English statistician and mathematician

David George Kendall FRS (15 January 1918 – 23 October 2007) was an English statistician and mathematician, known for his work on probability, statistical shape analysis, ley lines and queueing theory. He spent most of his academic life in the University of Oxford (1946–1962) and the University of Cambridge (1962–1985). He worked with M. S. Bartlett during World War II, and visited Princeton University after the war.

==Life and career==
David George Kendall was born on 15 January 1918 in Ripon, West Riding of Yorkshire, and attended Ripon Grammar School before attending Queen's College, Oxford, graduating in 1939.

He worked on rocketry at the Ministry of Supply's Projectile Development Establishment during World War II, before moving to Magdalen College, Oxford, in 1946.

In 1962 he was appointed the first Professor of Mathematical Statistics in the Statistical Laboratory, University of Cambridge; in which post he remained until his retirement in 1985. He was elected to a professorial fellowship at Churchill College, and he was a founding trustee of the Rollo Davidson Trust. In 1986, he was awarded an Honorary Degree (Doctor of Science) by the University of Bath.

Kendall was an expert in probability and data analysis, and pioneered statistical shape analysis including the study of ley lines. He defined Kendall's notation for queueing theory.

The Royal Statistical Society awarded him the Guy Medal in Silver in 1955, followed in 1981 by the Guy Medal in Gold. In 1980 the London Mathematical Society awarded Kendall their Senior Whitehead Prize, and in 1989 their De Morgan Medal. He was elected a fellow of the Royal Society in 1964.
Kendall also played a key role in founding the Bernoulli Society in 1975, and was its initial president.
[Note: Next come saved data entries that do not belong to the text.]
-- ==== Sys2Proof/Machine/Image.lean ====
section
/-! DEFINITION. The program image: its sections, the load checks in their order, and what a load writes (06 R169 to R176; 09 R276; 08 R241, R242). -/

namespace Sys2Proof.Machine

/-! ## Reading an image -/

/-- Is every byte of n from place i on zero? -/
def zeroAt (bs : List Byte) (i n : Nat) : Bool := fieldAt bs i n == 0

/-- A directory entry (06 Table 6-11). -/
structure Sec where
  typ : Nat
  field : Nat
  slot : Nat
  port : Nat
  rsvd : Nat
  off : Nat
  len : Nat
  deriving DecidableEq, Repr

def imgNsect (im : List Byte) : Nat := fieldAt im 128 4
def secAt (im : List Byte) (i : Nat) : Sec :=
  let e := (im.drop (512 + 16 * i)).take 16
  ⟨fieldAt e 0 2, fieldAt e 2 1, fieldAt e 3 1, fieldAt e 4 1, fieldAt e 5 3, fieldAt e 8 4, fieldAt e 12 4⟩
def imgSecs (im : List Byte) : List Sec := (List.range (imgNsect im)).map (secAt im)
def secBytes (im : List Byte) (c : Sec) : List Byte := (im.drop c.off).take c.len
/-- The sections of a type for a slot of a field. -/
def slotSecs (im : List Byte) (typ i k : Nat) : List Sec := (imgSecs im).filter (fun c => c.typ == typ && c.field == i && c.slot == k)
/-- The one section of a type for a slot, or nothing. -/
def slotSec (im : List Byte) (typ i k : Nat) : List Byte :=
  match slotSecs im typ i k with
  | c :: _ => secBytes im c
  | [] => []

def imgSlots (im : List Byte) : Nat := fieldAt im 12 1
def imgSched (im : List Byte) : Bool := (fieldAt im 9 1).testBit 3
/-- SHA-384 of bytes 0 to 463 and of every byte after byte 511 (R169). -/
def imgDigest (im : List Byte) : BitVec 384 := Config.sha384 (im.take 464 ++ im.drop 512)
/-- A digest as a number of 48 little-endian bytes. -/
def digestAt (bs : List Byte) (i : Nat) : BitVec 384 := BitVec.ofNat 384 (fieldAt bs i 48)
def digestBytes (d : BitVec 384) : List Byte := bytesOfNat 48 d.toNat

/-- Header fields of an image. -/
def imgProgram (im : List Byte) : Program :=
  let fl := fieldAt im 9 1
  { image := im, ryile := fl.testBit 0, draft := fl.testBit 1, sched := fl.testBit 3, stepTime := fieldAt im 10 2, slots := fieldAt im 12 1,
    vocab := fieldAt im 16 4, ctxmax := fieldAt im 20 4, peak := fieldAt im 24 4, margin := BitVec.ofNat 32 (fieldAt im 28 4),
    clayout := digestAt im 32, wset := digestAt im 80, digest := imgDigest im }

/-- Field with index i of a rectangle (R171). -/
def fieldAtIx (p : Partition) (i : Nat) : Nat := (p.fy0 + i / p.w) * 10 + p.fx0 + i % p.w

/-- Slots of an image in field and slot order: field index, slot. -/
def imgTargets (p : Partition) (im : List Byte) : List (Nat × Nat) :=
  (List.range (p.w * p.h)).flatMap (fun i => (List.range (imgSlots im)).map (fun k => (i, k)))

def targetLantern (s : State) (p : Partition) (t : Nat × Nat) : Nat := (slotLantern s (fieldAtIx p t.1) t.2).getD 65535

/-- Field allowance per step, 0.01 nJ (06 R194; 12 R373): share in 0.1 W, header step time in ns. -/
def allowanceOf (p : Partition) (share step : Nat) : Nat := share * 3500 * step / (610 * (p.w * p.h))

/-! ## The load checks (09 R276): reason, lantern or 0xFFFF, index -/

abbrev Rej := Nat × Nat × Nat
def noLantern : Nat := 65535

/-- A test with what it rejects with. -/
def firstBad (l : List (Bool × Rej)) : Option Rej := (l.find? (fun c => !c.1)).map (·.2)

/-- The first of several orders of checks that rejects. -/
def firstSome {α : Type} (l : List (Option α)) : Option α := l.findSome? id

/-- The lowest of the entries that checks of one lantern reject (R276). -/
def lowestOf (l : List (Option Nat)) : Option Nat := l.foldl (fun m x => match m, x with | some a, some b => some (min a b) | none, b => b | a, none => a) none

/-- The first lantern, in field and slot order, that a check rejects. -/
def eachTarget (p : Partition) (im : List Byte) (f : Nat × Nat → Option Rej) : Option Rej := (imgTargets p im).findSome? f

/-- Length that fits a section's type. -/
def secLenOk (im : List Byte) (c : Sec) : Bool :=
  match c.typ with
  | 1 => c.len % 8 == 0 && decide (c.len ≤ 65536)
  | 2 => c.len == 512
  | 3 => c.len == 5120
  | 4 => decide (64 ≤ c.len) && (c.len - 64) % 68 == 0
  | 5 => c.len == 64 + 8 * (fieldAt (secBytes im c) 2 2 + 1)
  | 6 => c.len == 95232
  | _ => c.len == 144

def secTargetOk (p : Partition) (im : List Byte) (c : Sec) : Bool :=
  if c.typ = 7 then c.field == 255 && c.slot == 255 && decide (c.port < 40)
  else decide (c.field < p.w * p.h) && decide (c.slot < imgSlots im) && (if c.typ = 5 then decide (c.port ≤ 4) else c.port == 0)

/-- Two sections of one type for one target. -/
def secTwice : List Sec → Bool
  | [] => false
  | c :: cs => (c.typ != 4 && cs.any (fun d => d.typ == c.typ && d.field == c.field && d.slot == c.slot && d.port == c.port)) || secTwice cs

def secMeet : List Sec → Bool
  | [] => false
  | c :: cs => cs.any (fun d => meets c.off c.len d.off d.len) || secMeet cs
He was married to Diana Fletcher from 1952 until his death. They had two sons and four daughters, including Wilfrid Kendall, professor in the Department of Statistics at the University of Warwick, and journalist Bridget Kendall MBE.

==Selected bibliography==
- Kendall, David G. (1960). "Mathematical models in the social sciences, 1959: Proceedings of the first Stanford symposium"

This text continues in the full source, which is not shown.